Figure 10 has been plotted to compare the serviceability of reinforced concrete liners under impact loading conditions in the case of different types of sandstone. Tension damage has been observed in each type of sandstone. However, the area of the damaged zone increases with the strength and brittleness of sandstone. Therefore, reinforced concrete liner has maximum tensile damage in Kota sandstone (0.99) and less tension damage in the case of Jhingurda sandstone (0.017). It has been concluded that the consequences of an impacting projectile reach the tunnel lining when constructed in strong and brittle sandstone, or vice-versa. In addition, the tensile damage in all the different types of sandstones considered in the present study remains concentrated at the outer periphery of the liner.

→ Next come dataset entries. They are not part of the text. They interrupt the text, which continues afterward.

/-! updVer -/

@[simp] theorem updVer_me (s : State) (n : Nat) (f : Version → Version) : (updVer s n f).me = s.me := rfl
@[simp] theorem updVer_others (s : State) (n : Nat) (f : Version → Version) : (updVer s n f).others = s.others := rfl
@[simp] theorem updVer_sched (s : State) (n : Nat) (f : Version → Version) : (updVer s n f).sched = s.sched := rfl
@[simp] theorem updVer_ticks (s : State) (n : Nat) (f : Version → Version) : (updVer s n f).ticks = s.ticks := rfl
@[simp] theorem updVer_time (s : State) (n : Nat) (f : Version → Version) : (updVer s n f).time = s.time := rfl
@[simp] theorem updVer_cycles (s : State) (n : Nat) (f : Version → Version) : (updVer s n f).cycles = s.cycles := rfl
@[simp] theorem updVer_mem (s : State) (n : Nat) (f : Version → Version) : (updVer s n f).mem = s.mem := rfl
@[simp] theorem updVer_marks (s : State) (n : Nat) (f : Version → Version) : (updVer s n f).marks = s.marks := rfl
@[simp] theorem updVer_soft (s : State) (n : Nat) (f : Version → Version) : (updVer s n f).soft = s.soft := rfl
@[simp] theorem updVer_rv (s : State) (n : Nat) (f : Version → Version) : (updVer s n f).rv = s.rv := rfl
@[simp] theorem updVer_ccache (s : State) (n : Nat) (f : Version → Version) : (updVer s n f).ccache = s.ccache := rfl
@[simp] theorem updVer_tlb (s : State) (n : Nat) (f : Version → Version) : (updVer s n f).tlb = s.tlb := rfl
@[simp] theorem updVer_verNext (s : State) (n : Nat) (f : Version → Version) : (updVer s n f).verNext = s.verNext := rfl
@[simp] theorem updVer_mailboxes (s : State) (n : Nat) (f : Version → Version) : (updVer s n f).mailboxes = s.mailboxes := rfl
@[simp] theorem updVer_outHands (s : State) (n : Nat) (f : Version → Version) : (updVer s n f).outHands = s.outHands := rfl
@[simp] theorem updVer_crews (s : State) (n : Nat) (f : Version → Version) : (updVer s n f).crews = s.crews := rfl
@[simp] theorem updVer_crewNext (s : State) (n : Nat) (f : Version → Version) : (updVer s n f).crewNext = s.crewNext := rfl
@[simp] theorem updVer_spostq (s : State) (n : Nat) (f : Version → Version) : (updVer s n f).spostq = s.spostq := rfl
@[simp] theorem updVer_parts (s : State) (n : Nat) (f : Version → Version) : (updVer s n f).parts = s.parts := rfl
@[simp] theorem updVer_ctxNext (s : State) (n : Nat) (f : Version → Version) : (updVer s n f).ctxNext = s.ctxNext := rfl
@[simp] theorem updVer_kernels (s : State) (n : Nat) (f : Version → Version) : (updVer s n f).kernels = s.kernels := rfl
@[simp] theorem updVer_launches (s : State) (n : Nat) (f : Version → Version) : (updVer s n f).launches = s.launches := rfl
@[simp] theorem updVer_saved (s : State) (n : Nat) (f : Version → Version) : (updVer s n f).saved = s.saved := rfl
@[simp] theorem updVer_reserved (s : State) (n : Nat) (f : Version → Version) : (updVer s n f).reserved = s.reserved := rfl
@[simp] theorem updVer_claims (s : State) (n : Nat) (f : Version → Version) : (updVer s n f).claims = s.claims := rfl
@[simp] theorem updVer_quiet (s : State) (n : Nat) (f : Version → Version) : (updVer s n f).quiet = s.quiet := rfl
@[simp] theorem updVer_absentNew (s : State) (n : Nat) (f : Version → Version) : (updVer s n f).absentNew = s.absentNew := rfl
@[simp] theorem updVer_rmap (s : State) (n : Nat) (f : Version → Version) : (updVer s n f).rmap = s.rmap := rfl
@[simp] theorem updVer_failing (s : State) (n : Nat) (f : Version → Version) : (updVer s n f).failing = s.failing := rfl
@[simp] theorem updVer_retrain (s : State) (n : Nat) (f : Version → Version) : (updVer s n f).retrain = s.retrain := rfl
@[simp] theorem updVer_invals (s : State) (n : Nat) (f : Version → Version) : (updVer s n f).invals = s.invals := rfl
@[simp] theorem updVer_eras (s : State) (n : Nat) (f : Version → Version) : (updVer s n f).eras = s.eras := rfl
@[simp] theorem updVer_known (s : State) (n : Nat) (f : Version → Version) : (updVer s n f).known = s.known := rfl
@[simp] theorem updVer_lostAt (s : State) (n : Nat) (f : Version → Version) : (updVer s n f).lostAt = s.lostAt := rfl
@[simp] theorem updVer_dieFw (s : State) (n : Nat) (f : Version → Version) : (updVer s n f).dieFw = s.dieFw := rfl
@[simp] theorem updVer_hostKey0 (s : State) (n : Nat) (f : Version → Version) : (updVer s n f).hostKey0 = s.hostKey0 := rfl
@[simp] theorem updVer_hostKey1 (s : State) (n : Nat) (f : Version → Version) : (updVer s n f).hostKey1 = s.hostKey1 := rfl
@[simp] theorem updVer_stage (s : State) (n : Nat) (f : Version → Version) : (updVer s n f).stage = s.stage := rfl
@[simp] theorem updVer_bring (s : State) (n : Nat) (f : Version → Version) : (updVer s n f).bring = s.bring := rfl
@[simp] theorem updVer_report (s : State) (n : Nat) (f : Version → Version) : (updVer s n f).report = s.report := rfl
@[simp] theorem updVer_hostCnt (s : State) (n : Nat) (f : Version → Version) : (updVer s n f).hostCnt = s.hostCnt := rfl
@[simp] theorem updVer_power (s : State) (n : Nat) (f : Version → Version) : (updVer s n f).power = s.power := rfl
@[simp] theorem updVer_flash (s : State) (n : Nat) (f : Version → Version) : (updVer s n f).flash = s.flash := rfl
@[simp] theorem updVer_errinj (s : State) (n : Nat) (f : Version → Version) : (updVer s n f).errinj = s.errinj := rfl
@[simp] theorem updVer_errCount (s : State) (n : Nat) (f : Version → Version) : (updVer s n f).errCount = s.errCount := rfl
@[simp] theorem updVer_ports (s : State) (n : Nat) (f : Version → Version) : (updVer s n f).ports = s.ports := rfl
@[simp] theorem updVer_fabric (s : State) (n : Nat) (f : Version → Version) : (updVer s n f).fabric = s.fabric := rfl
@[simp] theorem updVer_cmdCount (s : State) (n : Nat) (f : Version → Version) : (updVer s n f).cmdCount = s.cmdCount := rfl
@[simp] theorem updVer_askCount (s : State) (n : Nat) (f : Version → Version) : (updVer s n f).askCount = s.askCount := rfl
@[simp] theorem updVer_xmarks (s : State) (n : Nat) (f : Version → Version) : (updVer s n f).xmarks = s.xmarks := rfl
@[simp] theorem updVer_outs (s : State) (n : Nat) (f : Version → Version) : (updVer s n f).outs = s.outs := rfl
@[simp] theorem updVer_retained (s : State) (n : Nat) (f : Version → Version) : (updVer s n f).retained = s.retained := rfl
@[simp] theorem updVer_homes (s : State) (n : Nat) (f : Version → Version) : (updVer s n f).homes = s.homes := rfl
@[simp] theorem updVer_mirrorsAt (s : State) (n : Nat) (f : Version → Version) : (updVer s n f).mirrorsAt = s.mirrorsAt := rfl
@[simp] theorem updVer_inbox (s : State) (n : Nat) (f : Version → Version) : (updVer s n f).inbox = s.inbox := rfl
@[simp] theorem updVer_parkedReq (s : State) (n : Nat) (f : Version → Version) : (updVer s n f).parkedReq = s.parkedReq := rfl
@[simp] theorem updVer_outbox (s : State) (n : Nat) (f : Version → Version) : (updVer s n f).outbox = s.outbox := rfl
@[simp] theorem updVer_wire (s : State) (n : Nat) (f : Version → Version) : (updVer s n f).wire = s.wire := rfl
@[simp] theorem updVer_events (s : State) (n : Nat) (f : Version → Version) : (updVer s n f).events = s.events := rfl
@[simp] theorem updVer_hostOut (s : State) (n : Nat) (f : Version → Version) : (updVer s n f).hostOut = s.hostOut := rfl
@[simp] theorem updVer_freeCount (s : State) (n : Nat) (f : Version → Version) : (updVer s n f).freeCount = s.freeCount := rfl

/-! updLaunch -/

@[simp] theorem updLaunch_me (s : State) (n : Nat) (f : Launch → Launch) : (updLaunch s n f).me = s.me := rfl
@[simp] theorem updLaunch_others (s : State) (n : Nat) (f : Launch → Launch) : (updLaunch s n f).others = s.others := rfl
@[simp] theorem updLaunch_sched (s : State) (n : Nat) (f : Launch → Launch) : (updLaunch s n f).sched = s.sched := rfl
@[simp] theorem updLaunch_ticks (s : State) (n : Nat) (f : Launch → Launch) : (updLaunch s n f).ticks = s.ticks := rfl
@[simp] theorem updLaunch_time (s : State) (n : Nat) (f : Launch → Launch) : (updLaunch s n f).time = s.time := rfl
@[simp] theorem updLaunch_cycles (s : State) (n : Nat) (f : Launch → Launch) : (updLaunch s n f).cycles = s.cycles := rfl
@[simp] theorem updLaunch_mem (s : State) (n : Nat) (f : Launch → Launch) : (updLaunch s n f).mem = s.mem := rfl
@[simp] theorem updLaunch_marks (s : State) (n : Nat) (f : Launch → Launch) : (updLaunch s n f).marks = s.marks := rfl
@[simp] theorem updLaunch_soft (s : State) (n : Nat) (f : Launch → Launch) : (updLaunch s n f).soft = s.soft := rfl
@[simp] theorem updLaunch_rv (s : State) (n : Nat) (f : Launch → Launch) : (updLaunch s n f).rv = s.rv := rfl
@[simp] theorem updLaunch_ccache (s : State) (n : Nat) (f : Launch → Launch) : (updLaunch s n f).ccache = s.ccache := rfl
@[simp] theorem updLaunch_tlb (s : State) (n : Nat) (f : Launch → Launch) : (updLaunch s n f).tlb = s.tlb := rfl
@[simp] theorem updLaunch_versions (s : State) (n : Nat) (f : Launch → Launch) : (updLaunch s n f).versions = s.versions := rfl
@[simp] theorem updLaunch_verNext (s : State) (n : Nat) (f : Launch → Launch) : (updLaunch s n f).verNext = s.verNext := rfl
@[simp] theorem updLaunch_mailboxes (s : State) (n : Nat) (f : Launch → Launch) : (updLaunch s n f).mailboxes = s.mailboxes := rfl
@[simp] theorem updLaunch_outHands (s : State) (n : Nat) (f : Launch → Launch) : (updLaunch s n f).outHands = s.outHands := rfl
@[simp] theorem updLaunch_crews (s : State) (n : Nat) (f : Launch → Launch) : (updLaunch s n f).crews = s.crews := rfl
@[simp] theorem updLaunch_crewNext (s : State) (n : Nat) (f : Launch → Launch) : (updLaunch s n f).crewNext = s.crewNext := rfl
@[simp] theorem updLaunch_spostq (s : State) (n : Nat) (f : Launch → Launch) : (updLaunch s n f).spostq = s.spostq := rfl
@[simp] theorem updLaunch_parts (s : State) (n : Nat) (f : Launch → Launch) : (updLaunch s n f).parts = s.parts := rfl
@[simp] theorem updLaunch_ctxNext (s : State) (n : Nat) (f : Launch → Launch) : (updLaunch s n f).ctxNext = s.ctxNext := rfl
@[simp] theorem updLaunch_kernels (s : State) (n : Nat) (f : Launch → Launch) : (updLaunch s n f).kernels = s.kernels := rfl
@[simp] theorem updLaunch_saved (s : State) (n : Nat) (f : Launch → Launch) : (updLaunch s n f).saved = s.saved := rfl
@[simp] theorem updLaunch_reserved (s : State) (n : Nat) (f : Launch → Launch) : (updLaunch s n f).reserved = s.reserved := rfl
@[simp] theorem updLaunch_claims (s : State) (n : Nat) (f : Launch → Launch) : (updLaunch s n f).claims = s.claims := rfl
@[simp] theorem updLaunch_quiet (s : State) (n : Nat) (f : Launch → Launch) : (updLaunch s n f).quiet = s.quiet := rfl
@[simp] theorem updLaunch_absentNew (s : State) (n : Nat) (f : Launch → Launch) : (updLaunch s n f).absentNew = s.absentNew := rfl
@[simp] theorem updLaunch_rmap (s : State) (n : Nat) (f : Launch → Launch) : (updLaunch s n f).rmap = s.rmap := rfl
@[simp] theorem updLaunch_failing (s : State) (n : Nat) (f : Launch → Launch) : (updLaunch s n f).failing = s.failing := rfl
@[simp] theorem updLaunch_retrain (s : State) (n : Nat) (f : Launch → Launch) : (updLaunch s n f).retrain = s.retrain := rfl
@[simp] theorem updLaunch_invals (s : State) (n : Nat) (f : Launch → Launch) : (updLaunch s n f).invals = s.invals := rfl
@[simp] theorem updLaunch_eras (s : State) (n : Nat) (f : Launch → Launch) : (updLaunch s n f).eras = s.eras := rfl
@[simp] theorem updLaunch_known (s : State) (n : Nat) (f : Launch → Launch) : (updLaunch s n f).known = s.known := rfl
@[simp] theorem updLaunch_lostAt (s : State) (n : Nat) (f : Launch → Launch) : (updLaunch s n f).lostAt = s.lostAt := rfl
@[simp] theorem updLaunch_dieFw (s : State) (n : Nat) (f : Launch → Launch) : (updLaunch s n f).dieFw = s.dieFw := rfl
@[simp] theorem updLaunch_hostKey0 (s : State) (n : Nat) (f : Launch → Launch) : (updLaunch s n f).hostKey0 = s.hostKey0 := rfl
@[simp] theorem updLaunch_hostKey1 (s : State) (n : Nat) (f : Launch → Launch) : (updLaunch s n f).hostKey1 = s.hostKey1 := rfl
@[simp] theorem updLaunch_stage (s : State) (n : Nat) (f : Launch → Launch) : (updLaunch s n f).stage = s.stage := rfl
@[simp] theorem updLaunch_bring (s : State) (n : Nat) (f : Launch → Launch) : (updLaunch s n f).bring = s.bring := rfl
@[simp] theorem updLaunch_report (s : State) (n : Nat) (f : Launch → Launch) : (updLaunch s n f).report = s.report := rfl
@[simp] theorem updLaunch_hostCnt (s : State) (n : Nat) (f : Launch → Launch) : (updLaunch s n f).hostCnt = s.hostCnt := rfl
@[simp] theorem updLaunch_power (s : State) (n : Nat) (f : Launch → Launch) : (updLaunch s n f).power = s.power := rfl
@[simp] theorem updLaunch_flash (s : State) (n : Nat) (f : Launch → Launch) : (updLaunch s n f).flash = s.flash := rfl
@[simp] theorem updLaunch_errinj (s : State) (n : Nat) (f : Launch → Launch) : (updLaunch s n f).errinj = s.errinj := rfl
@[simp] theorem updLaunch_errCount (s : State) (n : Nat) (f : Launch → Launch) : (updLaunch s n f).errCount = s.errCount := rfl
@[simp] theorem updLaunch_ports (s : State) (n : Nat) (f : Launch → Launch) : (updLaunch s n f).ports = s.ports := rfl
@[simp] theorem updLaunch_fabric (s : State) (n : Nat) (f : Launch → Launch) : (updLaunch s n f).fabric = s.fabric := rfl
@[simp] theorem updLaunch_cmdCount (s : State) (n : Nat) (f : Launch → Launch) : (updLaunch s n f).cmdCount = s.cmdCount := rfl
@[simp] theorem updLaunch_askCount (s : State) (n : Nat) (f : Launch → Launch) : (updLaunch s n f).askCount = s.askCount := rfl
@[simp] theorem updLaunch_xmarks (s : State) (n : Nat) (f : Launch → Launch) : (updLaunch s n f).xmarks = s.xmarks := rfl
@[simp] theorem updLaunch_outs (s : State) (n : Nat) (f : Launch → Launch) : (updLaunch s n f).outs = s.outs := rfl
@[simp] theorem updLaunch_retained (s : State) (n : Nat) (f : Launch → Launch) : (updLaunch s n f).retained = s.retained := rfl
@[simp] theorem updLaunch_homes (s : State) (n : Nat) (f : Launch → Launch) : (updLaunch s n f).homes = s.homes := rfl
@[simp] theorem updLaunch_mirrorsAt (s : State) (n : Nat) (f : Launch → Launch) : (updLaunch s n f).mirrorsAt = s.mirrorsAt := rfl
@[simp] theorem updLaunch_inbox (s : State) (n : Nat) (f : Launch → Launch) : (updLaunch s n f).inbox = s.inbox := rfl
@[simp] theorem updLaunch_parkedReq (s : State) (n : Nat) (f : Launch → Launch) : (updLaunch s n f).parkedReq = s.parkedReq := rfl
@[simp] theorem updLaunch_outbox (s : State) (n : Nat) (f : Launch → Launch) : (updLaunch s n f).outbox = s.outbox := rfl
@[simp] theorem updLaunch_wire (s : State) (n : Nat) (f : Launch → Launch) : (updLaunch s n f).wire = s.wire := rfl
@[simp] theorem updLaunch_events (s : State) (n : Nat) (f : Launch → Launch) : (updLaunch s n f).events = s.events := rfl
@[simp] theorem updLaunch_hostOut (s : State) (n : Nat) (f : Launch → Launch) : (updLaunch s n f).hostOut = s.hostOut := rfl
@[simp] theorem updLaunch_freeCount (s : State) (n : Nat) (f : Launch → Launch) : (updLaunch s n f).freeCount = s.freeCount := rfl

The in-depth view of lining performance has been studied by comparing the deformation at the reinforcement cage of steel bars in the case of different rocks, as shown in Figure 11. The maximum value of deformation has been noted for Jhingurda sandstone, while the maximum value of deformation remains concentrated at the crown of the tunnel.

5. Conclusions

The present study of finite element simulation for rock tunnel resistance against impact loading has four different sandstone rocks surrounding a 5 m diameter reinforced concrete tunnel lining. The major conclusions drawn from the present study are as follows:

• The Kota sandstone has 2.22-times, 0.77-times, 0.35-times more impact resistance than Jhingurda, Singrauli and Jamrani sandstone, respectively. Therefore, the impact resistance of a rock tunnel is a function of cohesion and friction angle.
• The deformation profile for Jhingurda sandstone follows a smooth curvature while the curvature becomes distorted and non-uniform for other types of sandstone. It has also been observed that as the strength of sandstone increases, the peak deformation decreases, while the length of tunnel under disturbance increases with the increase in the strength of sandstone. In addition, it has been concluded that weaker sandstone requires strengthening for a smaller area after an impact loading event while high-strength sandstone will require repair for a longer portion of the tunnel.
• The magnitude of peak velocity and acceleration is maximum in case of Jhingurda sandstone at 20.41 milliseconds. Moreover, the pattern of variation in acceleration and velocity remains similar, and therefore, it is independent of the type of sandstone.
• It can be concluded that Kota sandstone has minimum deformation and is therefore the safest sandstone rock under impact loading conditions. However, the area of disturbance is greatest in the case of Kota sandstone, and vibrations may reach the tunnel crown in a shorter time in comparison to other rocks.
• The effect of impact loading has reached the tunnel lining when constructed in strong and brittle sandstone, or vice versa. In addition, the tensile damage in all the different types of sandstones considered in the present study remains concentrated at the outer periphery of the liner. The steel reinforcement cage experiences maximum deformation at the crown position in all the cases, while the maximum magnitude of deformation occurred in the case of Jhingurda sandstone.